Two wildland fires were fortunately extinguished Monday without injuring anyone or damaging any structures.
The first occurred in Chino Valley around 12:30 p.m.
A resident with a residential burn permit was burning some weeds at his home along S. Reed Road when the flames managed to creep into nearby dry grasses, said Central Arizona Fire and Medical Authority (CAFMA) Fire Marshal Rick Chase.
“It quickly spread to approximately five acres and burned on to three different properties,” Chase said.

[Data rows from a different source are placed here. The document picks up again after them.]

/-! ### The drover, the ports and their answers -/

theorem test_wit_start_point : (withEng { chained with state := .armed, start := 160000 } ready1).nowT < 160000 ∧
    after (.startPoint 0 5) (withEng { chained with state := .armed, start := 160000 } ready1) (fun t => (FMap.get? t.streams 5).any fun y => y.state == .armed) = true ∧
    after (.startPoint 0 5) (withEng { chained with state := .armed } ready1) (fun t => (t.engine? 0 0).state == .running && (FMap.get? t.streams 5).any fun y => y.begun) = true := by decide

/-- Sample 2, with its first slot fetched, on a first ring with this much credit. -/
def part2 : Sample := { sample with src := { src with len := 2000 }, toFetch := 1, fetched := 1 }
def fetching1 (credit : Nat) : State :=
  { (ringed part2).setStream 5 fun t => { t with rings := [(0, 0)] } with
    cores := [(0, { logical := some 0, gates := [(0, { ringGate 5 0 0 true false 0 (ring 0) with shadow := credit })] })] }

theorem test_wit_fetch : ((fetching1 2).nextFetch 5 { working part2 with rings := [(0, 0)] } = some (2, false, part2) ∧ (fetching1 2).spPacket = []) ∧
    after (.fetchAhead 0 5) (fetching1 0) (fun t => (FMap.get? t.streams 5).any fun y => y.nextSerial == 0) = true ∧
    after (.fetchAhead 0 5) (fetching1 2) (fun t => (FMap.get? t.streams 5).any (fun y => y.nextSerial == 1 && (FMap.get? y.samples 2).any fun m => m.toFetch == 0 && m.fetched == 2) &&
      (t.gate? 0 0).any fun g => g.shadow == 1 && g.landing.map (·.left) == [16]) = true := by decide

def req (cls n : Nat) (p : Option Nat) : Req := { who := .die, cls := cls, line := 0x8000, items := List.replicate n .other, part := p }
def portK : Nat := dirKey (portOf 0x8000) false

theorem test_wit_merge_present : ((withStream img).capOf 5 false > 0 ∧ FMap.get? (withStream img).ports portK = some {}) ∧
    after (.mergeClose 15 5 false) (withStream { img with merge := some { req := req 1 1 (some 0), write := false, openedAt := 0 } }) (fun t => (FMap.get? t.streams 5).any (·.merge.isSome)) = true ∧
    after (.mergeClose 16 5 false) (withStream { img with merge := some { req := req 1 1 (some 0), write := false, openedAt := 0 } })
      (fun t => (FMap.get? t.streams 5).any fun y => y.merge == none && y.staged.length == 1) = true ∧
    after (.requestPresent 0 (some 5) false) ((withStream { img with staged := [{ req := req 0 1 (some 0), write := false }] }).setBoth (aDrvS 5 4) 1)
      (fun t => (FMap.get? t.streams 5).any fun y => y.staged.length == 1) = true ∧
    after (.requestPresent 0 (some 5) false) (withStream { img with staged := [{ req := req 0 2 (some 0), write := false }] })
      (fun t => (FMap.get? t.streams 5).any (fun y => y.staged == [] && FMap.getD y.outLines portK 0 == 2) && (FMap.get? t.ports portK).any fun a => a.presented.length == 1) = true ∧
    after (.requestPresent 0 none false) { live with dieStaged := [{ req := req 2 1 none, write := false }] }
      (fun t => t.dieStaged == [] && (FMap.get? t.ports portK).any fun a => a.presented.length == 1) = true := by decide

def withArb (k : Nat) (a : Arbiter) : State := { live with ports := [(k, a)] }

theorem test_wit_arbiter : (live.live = true ∧ live.clocks.mclk = true) ∧
    after (.arbiterFill 4 0 false 0 0) (withArb 0 { presented := [{ req 1 1 none with ord := 1 }, { req 0 1 none with ord := 2 }], nextOrd := 3 })
      (fun t => (FMap.get? t.ports 0).any fun a => a.committed == some { req 0 1 none with ord := 2 } && a.presented.length == 1) = true ∧
    after (.arbiterFill 96 0 false 0 7) (withArb 0 { committed := some (req 0 2 none), out := [(0, { who := .die, purpose := .other, line := 0, since := 0 })] })
      (fun t => (FMap.get? t.ports 0).any (fun a => a.committed == none && (a.out.map fun x => (x.1, x.2.line)) == [(0, 0), (7, 0x8000), (8, 0x8001)]) && t.tallyAt tC0_BOUND_EXCEEDED == 0) = true ∧
    after (.arbiterFill 97 0 false 0 0) (withArb 0 { committed := some (req 0 2 none) }) (fun t => t.tallyAt tC0_BOUND_EXCEEDED == 1) = true ∧
    after (.c2WaitLong (2 ^ 20 + 1) 0 false) (withArb 0 { presented := [req 2 1 none] }) (fun t => t.tallyAt tC2_WAIT_LONG == 1) = true ∧
    after (.c2WaitLong (2 ^ 20) 0 false) (withArb 0 { presented := [req 2 1 none] }) (fun t => t.tallyAt tC2_WAIT_LONG == 0) = true := by decide

def line1 (who : Requester) (f : Purpose) : Line := { who := who, purpose := f, line := 0x8000, since := 0 }
def freed (t : State) (k : Nat) : Bool := (FMap.get? t.ports k).any fun a => a.out == []
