-- ==== Sys2Proof/Machine/Bootstrap.lean ====
section
/-! DEFINITION. BOOTSTRAP (spec/45_bootstrap.md R175–R177). -/

namespace Sys2Proof.Machine

/-- BOOTSTRAP (R175): S is set directly, not through the gate, and the block is Ready. -/
def execBootstrap (s : State) : Host.Outcome State Fault Refusal :=
  perform (fun s => .ok ((s.withSr (srSet s.regs.sr bitS true)).withLife .ready, 0)) s

end Sys2Proof.Machine
end

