/-- While halted, every packet, valid or not, is answered HALTED with RDATA 0 and changes no state (R185). -/
def Obligations.HaltedBlockPerformsNothing : Prop :=
  ∀ (s : State) (p : Packet) (rest : List Packet), s.halted = true → s.inbox = p :: rest →
    step s = .next { s with
      inbox := rest
      response := some { status := 3, rdata := 0, subcode := 0, faddr := 0, fwidth := 0, fdir := 0 } }

/-- Nothing in the block clears the latch or its record (R28, R185): a run of any length from a halted state changes no
register, no memory byte, no lifecycle state and no record. -/
def Obligations.HaltIsPermanentOverEveryRun : Prop :=
  ∀ (k : Nat) (s : State), s.halted = true →
    ∃ t, Host.Core.run Sys2Proof.core k s = .next t ∧ t.halted = true ∧ t.fault = s.fault ∧ t.regs = s.regs ∧
      t.mem = s.mem ∧ t.life = s.life ∧ t.params = s.params ∧ t.inbox = s.inbox.drop k

/-! ### Register commands -/

/-- The register read port, identifier by identifier (R24, with R38 for SR): GET_REG completes and answers the register. -/
def Obligations.GetRegAnswersTheRegister : Prop :=
  ∀ (s : State) (cv : BitVec 5 × Word), s.halted = false →
    cv ∈ [(0, s.regs.pc),
      (1, if s.params.srPortGated = true ∧ s.Gate 5 then (s.regs.sr &&& 0x001F).setWidth 32 else s.regs.sr.setWidth 32),
      (2, s.regs.usp), (3, s.regs.ssp),
      (4, s.regs.d0), (5, s.regs.d1), (6, s.regs.d2), (7, s.regs.d3),
      (8, s.regs.d4), (9, s.regs.d5), (10, s.regs.d6), (11, s.regs.d7),
      (12, s.regs.a0), (13, s.regs.a1), (14, s.regs.a2), (15, s.regs.a3),
      (16, s.regs.a4), (17, s.regs.a5), (18, s.regs.a6),
      (19, if s.regs.sr.getLsbD 13 then s.regs.ssp else s.regs.usp)] →
    exec (.getReg cv.1) s = .next (s.respond (.ok cv.2))

/-- The register write port, identifier by identifier (R25, with R38 for SR): SET_REG completes, writes the one cell, and leaves
everything else as it was. -/
def Obligations.SetRegWritesTheRegister : Prop :=
  ∀ (s : State) (v : Word) (cr : BitVec 5 × Regs), s.halted = false →
    cr ∈ [(0, { s.regs with pc := v }),
      (1, { s.regs with sr := if s.params.srPortGated = true ∧ s.Gate 5
            then (s.regs.sr &&& 0xFFE0) ||| (v.setWidth 16 &&& 0x001F) else v.setWidth 16 }),
      (2, { s.regs with usp := v }), (3, { s.regs with ssp := v }),
      (4, { s.regs with d0 := v }), (5, { s.regs with d1 := v }), (6, { s.regs with d2 := v }), (7, { s.regs with d3 := v }),
      (8, { s.regs with d4 := v }), (9, { s.regs with d5 := v }), (10, { s.regs with d6 := v }), (11, { s.regs with d7 := v }),
      (12, { s.regs with a0 := v }), (13, { s.regs with a1 := v }), (14, { s.regs with a2 := v }),
      (15, { s.regs with a3 := v }), (16, { s.regs with a4 := v }), (17, { s.regs with a5 := v }),
      (18, { s.regs with a6 := v }),
      (19, if s.regs.sr.getLsbD 13 then { s.regs with ssp := v } else { s.regs with usp := v })] →
    exec (.setReg cr.1 v) s = .next { s with regs := cr.2, response := some (.ok 0) }

/-- Codes 20–31 name no register: GET_REG and SET_REG raise INVALID_REGISTER (R89, R120, R121). -/
def Obligations.UnnamedRegisterCodesRaise : Prop :=
  ∀ (s : State) (c : BitVec 5) (v : Word), s.halted = false → 20 ≤ c.toNat →
    exec (.getReg c) s = .next (s.raise (.invariant .invalidRegister)) ∧
    exec (.setReg c v) s = .next (s.raise (.invariant .invalidRegister))

/-- Register round trip: SET_REG then GET_REG of the same identifier answers the value, its low 16 bits for SR (R121 and
95_test_vectors.md E1), with the SR port open. -/
def Obligations.RegisterRoundTrip : Prop :=
  ∀ (s : State) (c : BitVec 5) (v : Word), s.halted = false → s.params.srPortGated = false → c.toNat < 20 →
    ∃ t, exec (.setReg c v) s = .next t ∧
      exec (.getReg c) t = .next (t.respond (.ok (if c = 1 then v &&& 0x0000FFFF else v)))

/-- A write of S by SET_REG SR, SET_SR_BIT or BOOTSTRAP changes at once the stack pointer that A7 names and the gate of the
status bits (R216, R26), here seen by the next GET_REG A7 and the next GET_SR_BIT T1. -/
def Obligations.ModeSwitchIsImmediate : Prop :=
  ∀ (s t : State) (i : Instr) (sup : Bool), s.halted = false →
    ((∃ v : Word, i = .setReg 1 v ∧ ¬ (s.params.srPortGated = true ∧ s.Gate 5) ∧ sup = v.getLsbD 13) ∨
     (∃ b, i = .setSrBit b 0x2000 ∧ ¬ s.Gate 13 ∧ sup = b) ∨ (i = .bootstrap ∧ sup = true)) →
    exec i s = .next t →
    t.regs.sr.getLsbD 13 = sup ∧
    exec (.getReg 19) t = .next (t.respond (.ok (if sup then s.regs.ssp else s.regs.usp))) ∧
    exec (.getSrBit 0x8000) t =
      .next (t.respond (.ok (if t.params.privGateEnabled = true ∧ t.life = .ready ∧ sup = false then 0
        else if t.regs.sr.getLsbD 15 then 1 else 0)))

/-! ### Status-bit commands -/

/-- The lowest-set-bit unit gives the index of the least significant 1 bit (R12), so at a named mask the position of its
bit. -/
def Obligations.LowestSetBitIsTheLeastIndex : Prop :=
  (∀ x : Word, x ≠ 0 → ∃ i, lsb x = some i ∧ i < 32 ∧ x.getLsbD i = true ∧ ∀ j, j < i → x.getLsbD j = false) ∧
  ∀ pos ∈ namedPositions, lsb ((1#16 <<< pos).setWidth 32) = some pos

/-- GET_SR_BIT of a named bit completes and answers the bit, or 0 where it is gated (R33, R122). -/
def Obligations.GetSrBitAnswersTheBit : Prop :=
  ∀ (s : State) (pos : Nat), s.halted = false → pos ∈ namedPositions →
    exec (.getSrBit (1#16 <<< pos)) s =
      .next (s.respond (.ok (if s.Gate pos then 0 else if s.regs.sr.getLsbD pos then 1 else 0)))

/-- SET_SR_BIT of a named bit completes: where it is gated nothing changes, else that bit of SR is written and no other bit, and
nothing else of the state changes (R34, R123). -/
def Obligations.SetSrBitWritesTheBit : Prop :=
  ∀ (s : State) (pos : Nat) (b : Bool), s.halted = false → pos ∈ namedPositions →
    ∃ sr', exec (.setSrBit b (1#16 <<< pos)) s = .next { s with regs := { s.regs with sr := sr' }, response := some (.ok 0) } ∧
      (s.Gate pos → sr' = s.regs.sr) ∧
      (¬ s.Gate pos → ∀ j, j < 16 → sr'.getLsbD j = if j = pos then b else s.regs.sr.getLsbD j)

/-- A mask other than the twelve named ones raises INVALID_MASK in both status-bit commands; a named one selects the position of
its lowest set bit (R32), and the read answers 0 where that position is gated and the bit where it is not (R33). -/
def Obligations.OnlyNamedMasksAreAccepted : Prop :=
  ∀ (s : State) (mask : BitVec 16) (b : Bool), s.halted = false →
    let named := mask ∈ [0x0001#16, 0x0002, 0x0004, 0x0008, 0x0010, 0x0100, 0x0200, 0x0400, 0x1000, 0x2000, 0x4000, 0x8000]
    (¬ named →
      exec (.getSrBit mask) s = .next (s.raise (.invariant .invalidMask)) ∧
      exec (.setSrBit b mask) s = .next (s.raise (.invariant .invalidMask))) ∧
    (named → ∃ pos, lsb (mask.setWidth 32) = some pos ∧
      exec (.getSrBit mask) s = .next (s.respond (.ok (if s.Gate pos then 0 else if s.regs.sr.getLsbD pos then 1 else 0))) ∧
      ∃ t, exec (.setSrBit b mask) s = .next t ∧ t.response = some (.ok 0) ∧ (¬ s.Gate pos → t.regs.sr.getLsbD pos = b))

/-- Status-bit round trip: a named bit that is not gated, set to 1, reads 1 with no other bit changed, and set to 0 again reads
0 (95_test_vectors.md E3). -/
def Obligations.StatusBitRoundTrip : Prop :=
  ∀ (s : State) (pos : Nat), s.halted = false → pos ∈ namedPositions → ¬ s.Gate pos →
    ∃ t u, exec (.setSrBit true (1#16 <<< pos)) s = .next t ∧
      (∀ j, j < 16 → j ≠ pos → t.regs.sr.getLsbD j = s.regs.sr.getLsbD j) ∧
      exec (.getSrBit (1#16 <<< pos)) t = .next (t.respond (.ok 1)) ∧
      exec (.setSrBit false (1#16 <<< pos)) t = .next u ∧
      exec (.getSrBit (1#16 <<< pos)) u = .next (u.respond (.ok 0))

/-- Before Ready the gate is inert: in either mode every named bit is read as stored and written (R176, R214). -/
def Obligations.GateIsInertBeforeReady : Prop :=
  ∀ (s : State) (pos : Nat) (b : Bool), s.halted = false → s.life = .uninitialized → pos ∈ namedPositions →
    exec (.getSrBit (1#16 <<< pos)) s = .next (s.respond (.ok (if s.regs.sr.getLsbD pos then 1 else 0))) ∧
    ∃ t, exec (.setSrBit b (1#16 <<< pos)) s = .next t ∧ t.response = some (.ok 0) ∧ t.regs.sr.getLsbD pos = b

/-! ### Memory commands -/

/-- MEM_READ of an allowed access completes and answers the bytes, the lowest address most significant, zero-extended, changing
nothing (R57, R130). -/
def Obligations.MemReadAnswersTheBytes : Prop :=
  ∀ (s : State) (a : Word), s.halted = false →
    let byteAt := fun k => Memory.readByte s.mem (a.toNat + k)
    (AccessAllowed s.params a .byte .read →
      exec (.memRead 1 a) s = .next (s.respond (.ok ((byteAt 0).setWidth 32)))) ∧
    (AccessAllowed s.params a .word .read →
      exec (.memRead 2 a) s = .next (s.respond (.ok ((byteAt 0 ++ byteAt 1).setWidth 32)))) ∧
    (AccessAllowed s.params a .long .read →
      exec (.memRead 4 a) s = .next (s.respond (.ok (byteAt 0 ++ byteAt 1 ++ byteAt 2 ++ byteAt 3))))

/-- MEM_WRITE of an allowed access completes: byte `i` of the `w` bytes at the address becomes `u[8*(w-1-i)+7 : 8*(w-1-i)]`,
every other byte reads as before, nothing but memory changes, and the store keeps its canonical form (R58, R131). -/
def Obligations.MemWriteStoresTheBytes : Prop :=
  ∀ (s : State) (c : BitVec 3) (w : Width) (a v : Word), s.halted = false → Memory.wf s.mem → Width.ofCode c = some w →
    AccessAllowed s.params a w .write →
    ∃ m, exec (.memWrite c a v) s = .next { s with mem := m, response := some (.ok 0) } ∧ Memory.wf m ∧
      (∀ i, i < w.bytes → Memory.readByte m (a.toNat + i) = v.extractLsb' (8 * (w.bytes - 1 - i)) 8) ∧
      (∀ x, x < a.toNat ∨ a.toNat + w.bytes ≤ x → Memory.readByte m x = Memory.readByte s.mem x)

In this case, the flames were in light grasses in an open field, so firefighters were able to contain the burn without further incident, Chase said.
While burn permits are free and can be obtained on CAFMA’s website, they do come with rules, Chase said.
Most importantly, a water source – such as a gardening hose – needs to be readily available when the burn is taking place. Additionally, no torches are allowed to be used for open burning and the brush must be in piles before being ignited. Only natural vegetation can be legally burned.
“If you’re not following the rules, that’s when police get involved and fines can be issued,” Chase said.
About an hour after the Chino Valley wildfire was called in, a grass fire was reported near Side Road on the north side of Prescott.
The caller said the fire was burning quickly and was within 20 feet of a structure, so the original single engine company response was upgraded to include an additional engine, a brush truck and a battalion chief, according to a Prescott Fire Department (PFD) news release.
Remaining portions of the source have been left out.